> **TASK INSTRUCTIONS**: Write out the full listing again, exactly as it stands.

> **DATA UNDER STUDY**:
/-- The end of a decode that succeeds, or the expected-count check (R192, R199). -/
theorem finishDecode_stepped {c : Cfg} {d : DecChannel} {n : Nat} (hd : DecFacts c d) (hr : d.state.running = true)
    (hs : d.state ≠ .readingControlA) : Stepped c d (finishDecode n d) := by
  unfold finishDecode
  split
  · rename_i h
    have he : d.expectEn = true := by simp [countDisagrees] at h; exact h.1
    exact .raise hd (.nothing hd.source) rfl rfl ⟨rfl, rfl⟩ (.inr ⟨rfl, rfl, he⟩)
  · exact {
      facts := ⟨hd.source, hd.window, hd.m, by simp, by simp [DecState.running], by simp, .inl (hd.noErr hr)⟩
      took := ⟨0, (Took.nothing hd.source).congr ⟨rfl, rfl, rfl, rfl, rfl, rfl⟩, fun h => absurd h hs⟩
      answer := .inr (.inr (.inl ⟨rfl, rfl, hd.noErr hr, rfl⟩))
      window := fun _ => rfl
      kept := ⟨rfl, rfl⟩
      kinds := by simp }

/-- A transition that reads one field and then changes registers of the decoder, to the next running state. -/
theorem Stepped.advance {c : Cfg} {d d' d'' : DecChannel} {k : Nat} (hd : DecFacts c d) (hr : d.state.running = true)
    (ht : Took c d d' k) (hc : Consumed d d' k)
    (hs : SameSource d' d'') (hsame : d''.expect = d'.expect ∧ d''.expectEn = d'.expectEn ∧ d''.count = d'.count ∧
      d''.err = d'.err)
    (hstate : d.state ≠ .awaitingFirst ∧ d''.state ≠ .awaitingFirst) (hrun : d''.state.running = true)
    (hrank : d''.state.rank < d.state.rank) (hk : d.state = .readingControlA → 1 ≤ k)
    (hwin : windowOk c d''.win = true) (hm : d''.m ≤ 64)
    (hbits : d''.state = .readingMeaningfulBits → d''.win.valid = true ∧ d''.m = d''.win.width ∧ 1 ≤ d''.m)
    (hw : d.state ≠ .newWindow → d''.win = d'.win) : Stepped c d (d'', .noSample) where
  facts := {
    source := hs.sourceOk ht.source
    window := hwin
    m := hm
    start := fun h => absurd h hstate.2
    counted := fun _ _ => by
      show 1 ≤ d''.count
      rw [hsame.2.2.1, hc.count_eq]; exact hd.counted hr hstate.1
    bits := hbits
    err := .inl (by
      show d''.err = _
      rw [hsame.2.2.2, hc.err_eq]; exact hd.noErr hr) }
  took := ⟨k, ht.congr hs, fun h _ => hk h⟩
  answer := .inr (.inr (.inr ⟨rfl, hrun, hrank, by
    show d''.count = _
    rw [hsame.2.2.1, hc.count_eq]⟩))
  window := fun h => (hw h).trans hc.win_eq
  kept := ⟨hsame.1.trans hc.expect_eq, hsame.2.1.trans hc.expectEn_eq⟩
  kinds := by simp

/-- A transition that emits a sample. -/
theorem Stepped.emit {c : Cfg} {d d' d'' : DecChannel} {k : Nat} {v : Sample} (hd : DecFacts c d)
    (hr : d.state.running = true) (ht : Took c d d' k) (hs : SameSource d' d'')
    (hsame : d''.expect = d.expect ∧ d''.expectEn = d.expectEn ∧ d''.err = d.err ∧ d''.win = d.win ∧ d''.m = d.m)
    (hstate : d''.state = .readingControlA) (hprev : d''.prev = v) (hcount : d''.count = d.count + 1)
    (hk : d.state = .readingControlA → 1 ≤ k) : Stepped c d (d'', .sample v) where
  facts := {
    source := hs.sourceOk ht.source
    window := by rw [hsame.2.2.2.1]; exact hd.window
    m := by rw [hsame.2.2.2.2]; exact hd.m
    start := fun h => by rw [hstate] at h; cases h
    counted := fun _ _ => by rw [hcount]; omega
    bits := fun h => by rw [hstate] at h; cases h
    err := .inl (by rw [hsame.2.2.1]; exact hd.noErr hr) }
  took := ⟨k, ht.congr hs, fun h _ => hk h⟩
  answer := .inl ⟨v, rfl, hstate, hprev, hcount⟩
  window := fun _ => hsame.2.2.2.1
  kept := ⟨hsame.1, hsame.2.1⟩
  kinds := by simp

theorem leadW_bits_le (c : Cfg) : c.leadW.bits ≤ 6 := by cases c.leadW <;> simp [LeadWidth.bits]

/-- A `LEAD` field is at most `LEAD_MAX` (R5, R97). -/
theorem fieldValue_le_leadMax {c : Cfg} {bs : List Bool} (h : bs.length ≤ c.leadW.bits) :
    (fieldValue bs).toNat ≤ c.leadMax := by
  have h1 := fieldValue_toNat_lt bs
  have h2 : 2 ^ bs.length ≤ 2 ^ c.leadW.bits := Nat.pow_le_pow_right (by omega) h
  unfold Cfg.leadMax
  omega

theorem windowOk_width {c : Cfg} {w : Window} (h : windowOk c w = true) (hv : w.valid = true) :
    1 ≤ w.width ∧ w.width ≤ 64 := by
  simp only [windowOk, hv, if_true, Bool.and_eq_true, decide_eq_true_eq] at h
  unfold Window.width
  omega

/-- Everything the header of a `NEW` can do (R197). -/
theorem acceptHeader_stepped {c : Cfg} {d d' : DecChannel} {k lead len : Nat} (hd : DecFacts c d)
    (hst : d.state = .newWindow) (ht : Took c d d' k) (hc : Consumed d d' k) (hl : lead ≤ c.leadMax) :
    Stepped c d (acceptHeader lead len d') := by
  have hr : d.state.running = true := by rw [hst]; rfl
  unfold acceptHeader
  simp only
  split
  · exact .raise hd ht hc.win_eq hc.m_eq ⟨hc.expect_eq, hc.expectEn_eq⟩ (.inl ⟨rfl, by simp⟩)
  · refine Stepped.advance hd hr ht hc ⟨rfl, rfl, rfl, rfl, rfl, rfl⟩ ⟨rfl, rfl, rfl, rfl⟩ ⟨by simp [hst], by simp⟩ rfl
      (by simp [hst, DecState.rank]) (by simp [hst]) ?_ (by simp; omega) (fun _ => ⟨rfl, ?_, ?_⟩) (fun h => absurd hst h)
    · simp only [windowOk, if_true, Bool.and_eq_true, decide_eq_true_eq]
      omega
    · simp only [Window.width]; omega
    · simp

> **ANSWER TO THIS EXERCISE**:
/-- The end of a decode that succeeds, or the expected-count check (R192, R199). -/
theorem finishDecode_stepped {c : Cfg} {d : DecChannel} {n : Nat} (hd : DecFacts c d) (hr : d.state.running = true)
    (hs : d.state ≠ .readingControlA) : Stepped c d (finishDecode n d) := by
  unfold finishDecode
  split
  · rename_i h
    have he : d.expectEn = true := by simp [countDisagrees] at h; exact h.1
    exact .raise hd (.nothing hd.source) rfl rfl ⟨rfl, rfl⟩ (.inr ⟨rfl, rfl, he⟩)
  · exact {
      facts := ⟨hd.source, hd.window, hd.m, by simp, by simp [DecState.running], by simp, .inl (hd.noErr hr)⟩
      took := ⟨0, (Took.nothing hd.source).congr ⟨rfl, rfl, rfl, rfl, rfl, rfl⟩, fun h => absurd h hs⟩
      answer := .inr (.inr (.inl ⟨rfl, rfl, hd.noErr hr, rfl⟩))
      window := fun _ => rfl
      kept := ⟨rfl, rfl⟩
      kinds := by simp }

/-- A transition that reads one field and then changes registers of the decoder, to the next running state. -/
theorem Stepped.advance {c : Cfg} {d d' d'' : DecChannel} {k : Nat} (hd : DecFacts c d) (hr : d.state.running = true)
    (ht : Took c d d' k) (hc : Consumed d d' k)
    (hs : SameSource d' d'') (hsame : d''.expect = d'.expect ∧ d''.expectEn = d'.expectEn ∧ d''.count = d'.count ∧
      d''.err = d'.err)
    (hstate : d.state ≠ .awaitingFirst ∧ d''.state ≠ .awaitingFirst) (hrun : d''.state.running = true)
    (hrank : d''.state.rank < d.state.rank) (hk : d.state = .readingControlA → 1 ≤ k)
    (hwin : windowOk c d''.win = true) (hm : d''.m ≤ 64)
    (hbits : d''.state = .readingMeaningfulBits → d''.win.valid = true ∧ d''.m = d''.win.width ∧ 1 ≤ d''.m)
    (hw : d.state ≠ .newWindow → d''.win = d'.win) : Stepped c d (d'', .noSample) where
  facts := {
    source := hs.sourceOk ht.source
    window := hwin
    m := hm
    start := fun h => absurd h hstate.2
    counted := fun _ _ => by
      show 1 ≤ d''.count
      rw [hsame.2.2.1, hc.count_eq]; exact hd.counted hr hstate.1
    bits := hbits
    err := .inl (by
      show d''.err = _
      rw [hsame.2.2.2, hc.err_eq]; exact hd.noErr hr) }
  took := ⟨k, ht.congr hs, fun h _ => hk h⟩
  answer := .inr (.inr (.inr ⟨rfl, hrun, hrank, by
    show d''.count = _
    rw [hsame.2.2.1, hc.count_eq]⟩))
  window := fun h => (hw h).trans hc.win_eq
  kept := ⟨hsame.1.trans hc.expect_eq, hsame.2.1.trans hc.expectEn_eq⟩
  kinds := by simp

/-- A transition that emits a sample. -/
theorem Stepped.emit {c : Cfg} {d d' d'' : DecChannel} {k : Nat} {v : Sample} (hd : DecFacts c d)
    (hr : d.state.running = true) (ht : Took c d d' k) (hs : SameSource d' d'')
    (hsame : d''.expect = d.expect ∧ d''.expectEn = d.expectEn ∧ d''.err = d.err ∧ d''.win = d.win ∧ d''.m = d.m)
    (hstate : d''.state = .readingControlA) (hprev : d''.prev = v) (hcount : d''.count = d.count + 1)
    (hk : d.state = .readingControlA → 1 ≤ k) : Stepped c d (d'', .sample v) where
  facts := {
    source := hs.sourceOk ht.source
    window := by rw [hsame.2.2.2.1]; exact hd.window
    m := by rw [hsame.2.2.2.2]; exact hd.m
    start := fun h => by rw [hstate] at h; cases h
    counted := fun _ _ => by rw [hcount]; omega
    bits := fun h => by rw [hstate] at h; cases h
    err := .inl (by rw [hsame.2.2.1]; exact hd.noErr hr) }
  took := ⟨k, ht.congr hs, fun h _ => hk h⟩
  answer := .inl ⟨v, rfl, hstate, hprev, hcount⟩
  window := fun _ => hsame.2.2.2.1
  kept := ⟨hsame.1, hsame.2.1⟩
  kinds := by simp

theorem leadW_bits_le (c : Cfg) : c.leadW.bits ≤ 6 := by cases c.leadW <;> simp [LeadWidth.bits]

/-- A `LEAD` field is at most `LEAD_MAX` (R5, R97). -/
theorem fieldValue_le_leadMax {c : Cfg} {bs : List Bool} (h : bs.length ≤ c.leadW.bits) :
    (fieldValue bs).toNat ≤ c.leadMax := by
  have h1 := fieldValue_toNat_lt bs
  have h2 : 2 ^ bs.length ≤ 2 ^ c.leadW.bits := Nat.pow_le_pow_right (by omega) h
  unfold Cfg.leadMax
  omega

theorem windowOk_width {c : Cfg} {w : Window} (h : windowOk c w = true) (hv : w.valid = true) :
    1 ≤ w.width ∧ w.width ≤ 64 := by
  simp only [windowOk, hv, if_true, Bool.and_eq_true, decide_eq_true_eq] at h
  unfold Window.width
  omega

/-- Everything the header of a `NEW` can do (R197). -/
theorem acceptHeader_stepped {c : Cfg} {d d' : DecChannel} {k lead len : Nat} (hd : DecFacts c d)
    (hst : d.state = .newWindow) (ht : Took c d d' k) (hc : Consumed d d' k) (hl : lead ≤ c.leadMax) :
    Stepped c d (acceptHeader lead len d') := by
  have hr : d.state.running = true := by rw [hst]; rfl
  unfold acceptHeader
  simp only
  split
  · exact .raise hd ht hc.win_eq hc.m_eq ⟨hc.expect_eq, hc.expectEn_eq⟩ (.inl ⟨rfl, by simp⟩)
  · refine Stepped.advance hd hr ht hc ⟨rfl, rfl, rfl, rfl, rfl, rfl⟩ ⟨rfl, rfl, rfl, rfl⟩ ⟨by simp [hst], by simp⟩ rfl
      (by simp [hst, DecState.rank]) (by simp [hst]) ?_ (by simp; omega) (fun _ => ⟨rfl, ?_, ?_⟩) (fun h => absurd hst h)
    · simp only [windowOk, if_true, Bool.and_eq_true, decide_eq_true_eq]
      omega
    · simp only [Window.width]; omega
    · simp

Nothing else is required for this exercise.